Когда я, наконец, отпускаю его, и он позволяет мне подняться, по моим щекам текут слезы.
— Черт, ты идеальна, — выдыхает он, протягивая руку, чтобы взять мое лицо в ладони и вытереть мои слезы. — Что я сделал, чтобы заслужить тебя?
— Ничего. Ты этого не делаешь, — говорю я с ухмылкой.
— Разве это, блядь, не правда.
В мгновение ока он перевернул нас, оставив меня лежать на черной кровати и смотреть на него снизу вверх.
— Позволь мне загладить свою вину перед тобой. Докажу тебе, что я не просто мудак, который хочет причинить тебе боль.
Мои губы инстинктивно захлопываются, удерживая слова, которые я хочу сказать, внутри.
— Что это? — спрашивает он, осыпая поцелуями мои влажные щеки и слизывая остатки моих слез. — Скажи мне.
— Я знаю, — говорю я со вздохом. — Я знаю, что это не просто то, кто ты есть. Я вижу больше, Себ. Я думаю, может быть, у меня всегда так было.
Его губы прижимаются к моим, его поцелуй яростен, когда он атакует мой рот, показывая мне, что именно мои слова делают с ним.
Его руки блуждают по моему телу, пока наш поцелуй углубляется, пока они не останавливаются на горловине моей майки.
— О Боже мой, — выдыхаю я, когда звук рвущейся ткани прорывается сквозь наши поцелуи и учащенное дыхание.
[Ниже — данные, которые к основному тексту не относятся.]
-- ==== Sys2Proof/Proofs/Drains.lean ====
section
/-! How a drain begins, and where it is over at once (R21 to R23). -/

namespace Sys2Proof.Machine

section
variable {n : Port} {p q : Part}

/-- The port in DRAIN with this drain. -/
def drainMoved (n : Port) (d : Drain) (p : Part) : Part := moveTo n .drain (updPort n (fun r => { r with drain := some d }) p)

theorem drainMoved_entered (n : Port) (d : Drain) (p : Part) :
    Entered .drain { p.port n with drain := some d } ((drainMoved n d p).port n) := by
  have e := moveTo_port_self n .drain (updPort n (fun r => { r with drain := some d }) p)
  rw [updPort_port_self] at e
  exact e

theorem drainMoved_drain (n : Port) (d : Drain) (p : Part) : ((drainMoved n d p).port n).drain = some d :=
  (drainMoved_entered n d p).drain

/-- A lane-EXPECTED port that begins to drain keeps its outstanding tags. -/
theorem drainMoved_outstanding {d : Drain} (l : d.laneUse = .expected) :
    ((drainMoved n d p).lane n).outstanding = (p.lane n).outstanding := by
  have mode : laneModeOf ((drainMoved n d p).port n) (p.lane n).mode ≠ .idle := by
    unfold laneModeOf PortRecord.laneUseNow
    rw [(drainMoved_entered n d p).state, drainMoved_drain]
    dsimp only
    rw [l]
    decide
  have tags : ((drainMoved n d p).lane n).tags = (p.lane n).tags := by
    unfold drainMoved at mode ⊢
    rw [moveTo_lane_tags (by rw [updPort_lane]; exact mode), updPort_lane]
  unfold Lane.outstanding
  rw [tags]

theorem startDrain_eq (n : Port) (reason : DrainReason) (p : Part) :
    let d := newDrain reason (p.port n).plan
    startDrain n reason p =
      if flushes (p.lane n).outstanding (p.port n) then drainMoved n d p else enterGrace n (drainMoved n d p) := by
  intro d
  have e : startDrain n reason p = if d.laneUse = .unused || ((drainMoved n d p).lane n).outstanding == 0 then
      enterGrace n (drainMoved n d p) else drainMoved n d p := rfl
  rw [e]
  have use : d.laneUse = (p.port n).plan.laneUse := rfl
  cases l : (p.port n).plan.laneUse with
  | unused => simp [flushes, use, l]
  | expected =>
    rw [drainMoved_outstanding (use.trans l)]
    by_cases z : (p.lane n).outstanding = 0
    · simp [flushes, z]
    · have pos : 0 < (p.lane n).outstanding := Nat.pos_of_ne_zero z
      simp [flushes, use, l, z, pos]

/-- The part as the grace time starts. -/
def graceStarted (n : Port) (d : Drain) (p : Part) : Part :=
  let x := updPort n (fun r => { r with drain := some { d with phase := .grace }, timers := { r.timers with grace := some d.graceMs } }) p
  if d.laneUse = .expected then updLane n (fun l => { l with leave := true }) x else x

theorem graceStarted_port (n : Port) (d : Drain) (p : Part) : (graceStarted n d p).port n = { p.port n with
    drain := some { d with phase := .grace }, timers := { (p.port n).timers with grace := some d.graceMs } } := by
  unfold graceStarted
  dsimp only
  split
  · rw [updLane_port, updPort_port_self]
  · rw [updPort_port_self]

theorem enterGrace_eq {d : Drain} (h : (p.port n).drain = some d) :
    enterGrace n p = if d.graceMs = 0 then endDrain n (graceStarted n d p) else graceStarted n d p := by
  unfold enterGrace
  rw [h]
  rfl

/-- What the drain of a port leaves of its record beside the drain itself. -/
structure DrainKeeps (r r' : PortRecord) : Prop where
  plan : r'.plan = r.plan
  restartCount : r'.restartCount = r.restartCount
  identity : r'.identity = r.identity
  cause : r'.cause = r.cause
  onTime : r'.onTime = r.onTime
  deferred : r'.deferred = r.deferred

theorem DrainKeeps.trans {r r' r'' : PortRecord} (h : DrainKeeps r r') (g : DrainKeeps r' r'') : DrainKeeps r r'' :=
  ⟨g.plan.trans h.plan, g.restartCount.trans h.restartCount, g.identity.trans h.identity, g.cause.trans h.cause,
    g.onTime.trans h.onTime, g.deferred.trans h.deferred⟩

theorem Entered.drainKeeps {st : PortState} {r r' : PortRecord} (h : Entered st r r') : DrainKeeps r r' :=
  ⟨h.plan, h.restartCount, h.identity, h.cause, h.onTime, h.deferred⟩

/-- The port drains. -/
structure Drains (d : Drain) (flush : Bool) (r r' : PortRecord) : Prop where
  state : r'.state = .drain
  grant : r'.grant = r.grant
  drain : r'.drain = some { d with phase := if flush then .flush else .grace }
  grace : flush = false → r'.timers.grace = some d.graceMs
  rehello : r'.flags.rehello = false
  kept : r'.flags.kept = false
  onTime : r'.timers.onTime = false

theorem drainMoved_keeps (n : Port) (d : Drain) (p : Part) : DrainKeeps (p.port n) ((drainMoved n d p).port n) :=
  (⟨rfl, rfl, rfl, rfl, rfl, rfl⟩ : DrainKeeps (p.port n) { p.port n with drain := some d }).trans
    (drainMoved_entered n d p).drainKeeps

theorem graceStarted_keeps (n : Port) (d : Drain) (p : Part) : DrainKeeps (p.port n) ((graceStarted n d p).port n) := by
  rw [graceStarted_port]
  exact ⟨rfl, rfl, rfl, rfl, rfl, rfl⟩

/-- A drain that has something to flush or a grace time goes on. -/
theorem startDrain_drains (reason : DrainReason)
    (h : flushes (p.lane n).outstanding (p.port n) = true ∨ (newDrain reason (p.port n).plan).graceMs ≠ 0) :
    Drains (newDrain reason (p.port n).plan) (flushes (p.lane n).outstanding (p.port n)) (p.port n)
      ((startDrain n reason p).port n) ∧ DrainKeeps (p.port n) ((startDrain n reason p).port n) := by
  have entered := drainMoved_entered n (newDrain reason (p.port n).plan) p
  have keeps := drainMoved_keeps n (newDrain reason (p.port n).plan) p
  have drain := drainMoved_drain n (newDrain reason (p.port n).plan) p
  rw [startDrain_eq]
  cases f : flushes (p.lane n).outstanding (p.port n) with
  | true =>
    rw [if_pos rfl]
    exact ⟨⟨entered.state, entered.grant, drain, fun c => absurd c (by decide), entered.rehello, entered.kept,
      by rw [entered.timers]; rfl⟩, keeps⟩
  | false =>
    have grace : (newDrain reason (p.port n).plan).graceMs ≠ 0 := h.resolve_left (by rw [f]; decide)
    rw [if_neg (by decide), enterGrace_eq drain, if_neg grace]
    have kept := keeps.trans (graceStarted_keeps n (newDrain reason (p.port n).plan) _)
    have port := graceStarted_port n (newDrain reason (p.port n).plan) (drainMoved n (newDrain reason (p.port n).plan) p)
    generalize (graceStarted n (newDrain reason (p.port n).plan) (drainMoved n (newDrain reason (p.port n).plan) p)).port n = r'
      at kept port ⊢
    generalize newDrain reason (p.port n).plan = d at entered port ⊢
    generalize (drainMoved n d p).port n = r at entered port
    subst port
    exact ⟨⟨entered.state, entered.grant, rfl, fun _ => rfl, entered.rehello, entered.kept, by rw [entered.timers]; rfl⟩, kept⟩

/-- With nothing to flush and a grace time of 0 the drain ends where it began. -/
theorem startDrain_ends (reason : DrainReason) (f : flushes (p.lane n).outstanding (p.port n) = false)
    (g : (newDrain reason (p.port n).plan).graceMs = 0) :
    ∃ y, startDrain n reason p = endDrain n y ∧ y.mrc = p.mrc ∧ DrainKeeps (p.port n) (y.port n) ∧
      (y.port n).drain = some { newDrain reason (p.port n).plan with phase := .grace } := by
  refine ⟨graceStarted n (newDrain reason (p.port n).plan) (drainMoved n (newDrain reason (p.port n).plan) p), ?_, ?_, ?_, ?_⟩
  · rw [startDrain_eq, f, if_neg (by decide), enterGrace_eq (drainMoved_drain n _ p), if_pos g]
  · unfold graceStarted drainMoved
    dsimp only
    split
    · rw [updLane_mrc, updPort_mrc, moveTo_mrc, updPort_mrc]
    · rw [updPort_mrc, moveTo_mrc, updPort_mrc]
  · exact (drainMoved_keeps n _ p).trans (graceStarted_keeps n _ _)
  · rw [graceStarted_port]

/-! ### The end of a drain -/

/-- The port in a state with its switch open, its drain over. -/
structure Ended (st : PortState) (r r' : PortRecord) : Prop where
  state : r'.state = st
  grant : r'.grant = 0
  drain : r'.drain = none
  keeps : DrainKeeps r r'

theorem Entered.ended {st : PortState} {r r' : PortRecord} (h : Entered st r r') (o : st.closed = false) : Ended st r r' where
  state := h.state
  grant := by rw [h.grant, if_neg (by rw [o]; decide)]
  drain := by rw [h.drain, if_neg]; rintro rfl; exact absurd o (by decide)
  keeps := h.drainKeeps

theorem Ended.withFlags {st : PortState} {r r' : PortRecord} (h : Ended st r r') (f : Flags) : Ended st r { r' with flags := f } :=
  ⟨h.state, h.grant, h.drain, ⟨h.keeps.plan, h.keeps.restartCount, h.keeps.identity, h.keeps.cause, h.keeps.onTime, h.keeps.deferred⟩⟩

theorem Ended.withTimers {st : PortState} {r r' : PortRecord} (h : Ended st r r') (t : PortTimers) :
    Ended st r { r' with timers := t } :=
  ⟨h.state, h.grant, h.drain, ⟨h.keeps.plan, h.keeps.restartCount, h.keeps.identity, h.keeps.cause, h.keeps.onTime, h.keeps.deferred⟩⟩

/-- A drain that ends in OFF (R22, R23, R25). -/
theorem endDrain_off {d : Drain} (h : (p.port n).drain = some d) (dest : d.dest = .off) :
    Ended .off (p.port n) ((endDrain n p).port n) ∧
    (d.reason = .asked → ((endDrain n p).port n).flags.left = true) ∧ noEntry n (endDrain n p) := by
  have entered := (moveTo_port_self n .off p).ended rfl
  have ne := moveTo_noEntry n .off p
  unfold endDrain
  rw [h]
  dsimp only
  rw [dest]
  dsimp only
  rw [handOver_port]
  unfold noEntry
  rw [(handOver_leaves _ _).1]
  split
  · rw [setFlags_port_self, setFlags_bu]
    exact ⟨entered.withFlags _, fun _ => rfl, ne⟩
  next a => exact ⟨entered, fun c => absurd c a, ne⟩

/-- A drain that ends in PARKED or RESTART_WAIT in a part that runs (R23, R40, R192). -/
theorem endDrain_parked {d : Drain} (h : (p.port n).drain = some d) (dest : d.dest = .parked) (run : p.mrc.phase = .running) :
    Ended .parked (p.port n) ((endDrain n p).port n) ∧ noEntry n (endDrain n p) := by
  have entered := (moveTo_port_self n .parked p).ended rfl
  have ne := moveTo_noEntry n .parked p
  have out : ¬p.inHold = true := by rw [inHold_iff]; exact fun c => c run
  unfold endDrain
  rw [h]
  dsimp only
  rw [dest]
  dsimp only
  unfold noEntry
  rw [handOver_port, (handOver_leaves _ _).1, toParked, if_neg out]
  exact ⟨entered, ne⟩

theorem endDrain_restart {d : Drain} (h : (p.port n).drain = some d) (dest : d.dest = .restartWait)
    (run : p.mrc.phase = .running) :
    Ended .restartWait (p.port n) ((endDrain n p).port n) ∧ ((endDrain n p).port n).timers.restart = some 500 ∧
    noEntry n (endDrain n p) := by
  have entered := (moveTo_port_self n .restartWait p).ended rfl
  have ne := moveTo_noEntry n .restartWait p
  have out : ¬p.inHold = true := by rw [inHold_iff]; exact fun c => c run
  unfold endDrain
  rw [h]
  dsimp only
  rw [dest]
  dsimp only
  unfold noEntry
  rw [handOver_port, (handOver_leaves _ _).1, toRestartWait, if_neg out, setTimers_port_self, setTimers_bu]
  exact ⟨entered.withTimers _, rfl, ne⟩

/-! ### The words of the statements -/

theorem Drains.within {d : Drain} {reason : DrainReason} {dest : DrainDest} {grace out : Nat} {r r' : PortRecord} {ended : Prop}
    (h : flushes out r = true ∨ grace ≠ 0 → Drains d (flushes out r) r r')
    (e : flushes out r = false ∧ grace = 0 → ended)
    (same : d.reason = reason ∧ d.dest = dest ∧ d.laneUse = r.plan.laneUse ∧ d.graceMs = grace) :
    drainsWithin grace reason dest out r r' ended := by
  obtain ⟨sr, sd, sl, sg⟩ := same
  refine ⟨fun c => ?_, e⟩
  have x := h c
  refine ⟨x.state, x.grant, ?_, fun f => by rw [x.grace f, sg], x.rehello, x.kept, x.onTime⟩
  rw [x.drain, ← sr, ← sd, ← sl, ← sg]

end

end Sys2Proof.Machine
end

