theorem announced_unplugged (loud : p.ae.quiet = false) (marked : .status n ∈ p.ae.writeBacks ∧ markOf p.ae (.status n) = true) :
    Announced p (updPort n PortRecord.unplug p) :=
  announced_updPort loud (.inl (committed_updPort rfl rfl)) (.inl rfl) (.inr marked)

theorem announced_unplug (loud : p.ae.quiet = false) (o : Machine.openLaw p) (ne : (p.port n).state ≠ .empty) :
    Announced p (updPort n PortRecord.unplug (moveTo n .empty p)) := by
  have loud' : (moveTo n .empty p).ae.quiet = false := (Part.quiet_of_fixed (moveTo_fixed n _ p)).trans loud
  exact (announced_moveTo loud o .empty).trans (announced_unplugged loud' (moveTo_marked loud o ne))

/-- Every action is announced. -/
theorem Acts.announced {S : Port → Prop} (h : Acts S p q) (loud : p.ae.quiet = false) (o : Machine.openLaw p) : Announced p q := by
  induction h with
  | refl => exact .refl p
  | move a _ st ih => exact ih.trans (announced_moveTo (a.loud loud) (a.openLaw o) st)
  | upd a _ k ih => exact ih.trans (announced_core (a.loud loud) k)
  | identify a _ k ih => exact ih.trans (announced_identify (a.loud loud) k)
  | unplug a _ ne ih => exact ih.trans (announced_unplug (a.loud loud) (a.openLaw o) ne)
  | enterOn a _ off ih => exact ih.trans (announced_enterOn (a.loud loud) (a.openLaw o) off)
  | setGrant a _ _ g ih => exact ih.trans (announced_setGrant (a.loud loud) g)
  | setLane _ _ _ ih => exact ih.trans (announced_setLane _ _ _)
  | stamp a _ k ih => exact ih.trans (announced_core (a.loud loud) (fun _ => ⟨rfl, rfl, rfl, rfl⟩))
  | mapBu _ k ih => exact ih.trans (announced_mapBu (k _).2.1 (k _).2.2.1)
  | order _ _ ih => exact ih.trans (announced_mapBu rfl rfl)
  | handOver _ _ ih => exact ih.trans (announced_of_same rfl rfl ⟨rfl, rfl⟩ rfl (fun _ _ _ _ _ => id))
  | window _ _ _ ih => exact ih.trans (announced_of_same rfl rfl ⟨rfl, rfl⟩ rfl (fun _ _ _ _ _ => id))
  | counts _ _ ih => exact ih.trans (announced_clearCounts _ _)
  | complete a _ x ih => exact ih.trans (announced_complete (a.loud loud) _ x)
  | report _ k b ih => exact ih.trans (announced_reportPort k b _)
  | budgetTest a ih => exact ih.trans (announced_budgetTest (a.loud loud))
  | shortfallTest a ih => exact ih.trans (announced_shortfallTest (a.loud loud))

end

end Sys2Proof.Machine
end

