theorem reports_takeFrame (n : Port) (f : RxFrame) (p : Part) : Reports p (takeFrame n f p) := by
  have good (q : Part) : Reports q (takeGood n f q) := by
    cases f with
    | hello i => exact reports_acts (Acts.refl.takeHello trivial i)
    | put tag cls offset data => exact reports_takeRequest _ _ _ _ _ _ _ _
    | get tag cls offset length => exact reports_takeRequest _ _ _ _ _ _ _ _
    | keep => exact .refl q
    | leave => exact reports_acts (Acts.refl.leaveTaken trivial)
  unfold takeFrame
  split
  · exact .refl p
  split
  · exact (reports_updLane _ _ _).trans (good _)
  · exact reports_acts (Acts.refl.checkError trivial)

theorem reports_takeBytes (n : Port) (bytes : List Byte) (p : Part) : Reports p (takeBytes n bytes p) := by
  obtain e | e | ⟨f, e⟩ := takeBytes_cases n bytes p <;> rw [e]
  · exact .refl p
  · exact reports_acts (Acts.refl.checkError trivial)
  · exact reports_takeFrame n f p

theorem reports_answerEnds (n : Port) (p : Part) : Reports p (answerEnds n p) := by
  unfold answerEnds
  split
  · exact .refl p
  · exact Reports.event (reports_acts (Acts.refl.answerSent trivial _))

/-! ### The pass-through port -/

theorem reports_carry (p : Part) : Reports p (carry p) := by
  unfold carry
  split
  · exact .refl p
  · exact Reports.trans (reports_mapPtp rfl) (reports_mapMo rfl rfl rfl)

theorem reports_startAccess (b : BusAccess) (stage : Stage) (purpose : CpPurpose) (p : Part) : Reports p (startAccess b stage purpose p) :=
  reports_mapPtp rfl

theorem reports_carryAccess (b : BusAccess) (purpose : CpPurpose) (p : Part) : Reports p (carryAccess b purpose p) :=
  (reports_startAccess b _ purpose p).trans (reports_carry _)

theorem reports_answerAtOnce (p : Part) : Reports p (answerAtOnce p) := reports_mapPtp rfl

theorem reports_hostWrite (b : BusAccess) (offset : Nat) (p : Part) : Reports p (hostWrite b offset p) := by
  unfold hostWrite
  split
  · exact reports_carryAccess _ _ p
  · split
    · exact reports_startAccess _ _ _ p
    · exact reports_carryAccess _ _ p

theorem reports_moveToFront (t : Target) (p : Part) : Reports p (moveToFront t p) := by
  refine reports_lists rfl (fun v k => ?_)
  by_cases e : v = t
  · exact e ▸ List.mem_cons_self ..
  · exact List.mem_cons_of_mem _ ((List.mem_erase_of_ne e).2 k)

theorem reports_statusRead (b : BusAccess) (record : Target) (p : Part) : Reports p (statusRead b record p) := by
  unfold statusRead
  split
  · exact (reports_moveToFront record p).trans (reports_startAccess _ _ _ _)
  · exact reports_carryAccess _ _ p

theorem reports_dropErrorBit (p : Part) : Reports p (dropErrorBit p) := by
  unfold dropErrorBit
  split
  · exact (shownBy_words p rfl (.inr rfl) (.inl (not_rises_self _))).reports
  · exact .refl p

theorem reports_mergeWrite (b : BusAccess) (record : Target) (p : Part) : Reports p (mergeWrite b record p) := by
  unfold mergeWrite
  split
  · refine Reports.trans ?_ (reports_carryAccess _ _ _)
    exact Reports.trans (reports_lowered rfl (not_rises_self _) (not_rises_cleared _ _)) (reports_dropErrorBit _)
  · exact Reports.trans (reports_lowered rfl (not_rises_cleared _ _) (not_rises_self _)) (reports_carryAccess _ _ _)

theorem reports_startWork (w : ReqWord) (code : Byte) (p : Part) : Reports p (startWork w code p) := by
  have copy (s : Source) : Reports p (startCopy s p) := reports_lists rfl (fun _ => id)
  unfold startWork
  split
  · exact copy _
  · exact copy _
  · exact copy _
  · exact reports_takeCommand _ p
  · exact reports_mapMrc rfl rfl
  · exact copy _
  · exact Reports.event (reports_acts (Acts.refl.clearRequest trivial))
  · exact Reports.event (reports_acts (Acts.refl.restartRequest trivial))
  · exact reports_complete _ _ p

theorem reports_requestWrite (b : BusAccess) (w : ReqWord) (p : Part) : Reports p (requestWrite b w p) := by
  unfold requestWrite
  split
  · exact (reports_answerAtOnce p).trans (reports_reportError _ _)
  split
  · exact (reports_answerAtOnce p).trans (reports_reportError _ _)
  · refine ((reports_setRequest w (takenState b.value) p (.inl rfl)).trans ?_).trans (reports_startWork _ _ _)
    unfold takenWrite
    split
    · exact reports_answerAtOnce _
    · exact reports_carryAccess _ _ _

theorem reports_arrive (b : BusAccess) (p : Part) : Reports p (arrive b p) := by
  unfold arrive
  split
  · unfold arriveInArea
    split
    · exact reports_carryAccess _ _ p
    · exact reports_hostWrite _ _ p
    · exact reports_statusRead _ _ p
    · exact (reports_answerAtOnce p).trans (reports_reportError _ _)
    · exact reports_statusRead _ _ p
    · exact reports_mergeWrite _ _ p
    · exact reports_carryAccess _ _ p
    · exact reports_requestWrite _ _ p
  · unfold arriveOutside
    split
    · split <;> exact reports_carryAccess _ _ p
    · exact reports_carryAccess _ _ p

theorem reports_present (b : BusAccess) (p : Part) : Reports p (present b p) := by
  unfold present
  split
  · exact reports_mapPtp rfl
  · exact reports_arrive b p

/-- Of the burst in flight only a CP burst is withdrawn (R137). -/
theorem withdrawCp_flight (p : Part) : (withdrawCp p).mo.inFlight = p.mo.inFlight ∨
    ∃ c d, p.mo.inFlight = some (.cp c d) ∧ (withdrawCp p).mo.inFlight = some (.cp c true) := by
  unfold withdrawCp
  rw [Part.mapMo_mo]
  dsimp only
  split
  next c d e => exact .inr ⟨c, d, e, rfl⟩
  next => exact .inl rfl

theorem reports_withdrawCp (p : Part) : Reports p (withdrawCp p) := by
  refine Silent.reports ⟨rfl, rfl, rfl, rfl, rfl, rfl, rfl, rfl, rfl, rfl, rfl⟩ rfl (fun v a b k e => ?_) (fun e => ?_) <;>
    obtain f | ⟨c, d, f, g⟩ := withdrawCp_flight p
  · exact f.trans e
  · rw [f] at e; cases e
  · exact f.symm.trans e
  · rw [g] at e; cases e

theorem reports_holdExpired (p : Part) : Reports p (holdExpired p) := by
  unfold holdExpired
  split
  · exact .refl p
  · have answered (a : Access) : Reports p (reportError .holdExpired (answerBus (errorAnswer a.bus) p)) :=
      Reports.trans (reports_mapPtp rfl) (reports_reportError _ _)
    dsimp only
    split
    · exact (answered _).trans (reports_withdrawCp _)
    · exact answered _
    · exact answered _

/-! ### Resets aside: standby, presence, adoption -/

/-- A change of the mode and reset controller, reported for the device status. -/
theorem reports_modeReset (f : ModeReset → ModeReset) (p : Part) : Reports p (reportDevice true (p.mapMrc f)) :=
  Beside.reports ⟨rfl, rfl, rfl, rfl, fun _ => id, .inl rfl⟩

theorem acts_forPorts {f : Port → Part → Part} (step : ∀ n p, Acts (fun _ => True) p (f n p)) (p : Part) :
    Reports p (forPorts f p) := reports_foldl (fun p n => reports_acts (step n p)) allPorts p

theorem acts_standbyPort (n : Port) (p : Part) : Acts (fun _ => True) p (standbyPort n p) := by
  have park : Acts (fun _ => True) p (parkStarting n p) := (Acts.refl.move trivial _).applyDeferred trivial
  unfold standbyPort
  split
  · exact Acts.refl.standbyOn trivial
  · exact Acts.refl.move trivial _
  · exact park
  · exact park
  · exact park
  · exact Acts.refl.move trivial _
  · exact .refl

theorem reports_standbyEntered (p : Part) : Reports p (standbyEntered p) :=
  Reports.event ((reports_modeReset _ p).trans (acts_forPorts acts_standbyPort _))

theorem reports_standbyExited (p : Part) : Reports p (standbyExited p) := by
  refine Reports.event ?_
  refine ((reports_modeReset _ p).trans (acts_forPorts (fun n p => Acts.refl.upd trivial) _)).trans (reports_foldl (fun p n => ?_) _ _)
  exact Reports.event (reports_acts (Acts.refl.toQueued trivial))

theorem reports_adoptionExpired (p : Part) : Reports p (adoptionExpired p) := by
  refine (reports_modeReset _ p).trans (Reports.event (acts_forPorts (fun n p => ?_) _))
  unfold unadopted
  split
  · exact Acts.refl.startDrain trivial _
  · exact .refl

theorem reports_presenceAsserted (n : Port) (p : Part) : Reports p (presenceAsserted n p) := by
  have present : Reports p (p.mapMrc (fun m => { m with present := m.present.put n true })) := reports_mapMrc rfl rfl
  unfold presenceAsserted
  dsimp only
  split
  · exact present.trans (reports_acts (Acts.refl.setTimers trivial _))
  · exact present

theorem reports_presenceLost (n : Port) (p : Part) : Reports p (presenceLost n p) := by
  have present : Reports p (p.mapMrc (fun m => { m with present := m.present.put n false })) := reports_mapMrc rfl rfl
  unfold presenceLost
  dsimp only
  split
  · exact present.trans (reports_acts (Acts.refl.setTimers trivial _))
  next ne => exact present.trans (Reports.event (reports_acts ((Acts.unplugPort ne).mono (fun _ _ => trivial))))

theorem acts_arrived (n : Port) (p : Part) : Acts (fun _ => True) p (arrived n p) := by
  unfold arrived
  split
  · exact Acts.refl.move trivial _
  · exact (Acts.refl.setFlags trivial _).toQueued trivial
— Одежду переоценивают, Чертовка.
Его рука скользит мне за спину, расстегивая лифчик и освобождая мои тяжелые груди.
— Лучше. Намного, блядь, лучше.
На этот раз, когда он опускает голову, это касается моих сосков.
Засасывая один в рот, он проводит языком по твердому соску, прежде чем заставить меня вскрикнуть, когда его зубы погружаются в чувствительную плоть.
— Но тебе нравится, когда я причиняю тебе боль, не так ли, Чертовка?
— Ты знаешь, что да, — стону я, наблюдая, как он целует мой живот, или, точнее, мой шрам.
— Себ, — стону я, когда его язык нежно ласкает мою чувствительную кожу. — Мне нужно—
— Я знаю, что тебе нужно, детка. — Он поднимает голову, удерживая мои глаза в плену. — Доверяешь мне?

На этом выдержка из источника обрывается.